Input:
-- ==== Sys2Proof/Machine/Dispatch.lean ====
section
/-! DEFINITION. The execute phase: one arm per constructor of Instr (40_engine.md R91). The match is exhaustive. -/

namespace Sys2Proof.Machine

def exec (i : Instr) (s : State) : Host.Outcome State Fault Refusal :=
  match i with
  | .nop => Sys2Proof.Machine.execNop s
  | .hlt => Sys2Proof.Machine.execHlt s
  | .add a b c => Sys2Proof.Machine.execAdd a b c s
  | .sub a b c => Sys2Proof.Machine.execSub a b c s
  | .and a b c => Sys2Proof.Machine.execAnd a b c s
  | .or a b c => Sys2Proof.Machine.execOr a b c s
  | .xor a b c => Sys2Proof.Machine.execXor a b c s
  | .nor a b c => Sys2Proof.Machine.execNor a b c s
  | .jmp addr => Sys2Proof.Machine.execJmp addr s
  | .rsh a c => Sys2Proof.Machine.execRsh a c s
  | .lsh a c => Sys2Proof.Machine.execLsh a c s
  | .ldi a imm => Sys2Proof.Machine.execLdi a imm s
  | .adi a imm => Sys2Proof.Machine.execAdi a imm s
  | .brz addr => Sys2Proof.Machine.execBrz addr s
  | .plt a b => Sys2Proof.Machine.execPlt a b s
  | .seg a => Sys2Proof.Machine.execSeg a s

end Sys2Proof.Machine
end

Task to complete:
Print each line, exactly as written, from the one that contains "Sys2Proof.Machine.execJmp addr s" to the end of the data above, with both end lines included and nothing else.

Output:
  | .jmp addr => Sys2Proof.Machine.execJmp addr s
  | .rsh a c => Sys2Proof.Machine.execRsh a c s
  | .lsh a c => Sys2Proof.Machine.execLsh a c s
  | .ldi a imm => Sys2Proof.Machine.execLdi a imm s
  | .adi a imm => Sys2Proof.Machine.execAdi a imm s
  | .brz addr => Sys2Proof.Machine.execBrz addr s
  | .plt a b => Sys2Proof.Machine.execPlt a b s
  | .seg a => Sys2Proof.Machine.execSeg a s

end Sys2Proof.Machine
end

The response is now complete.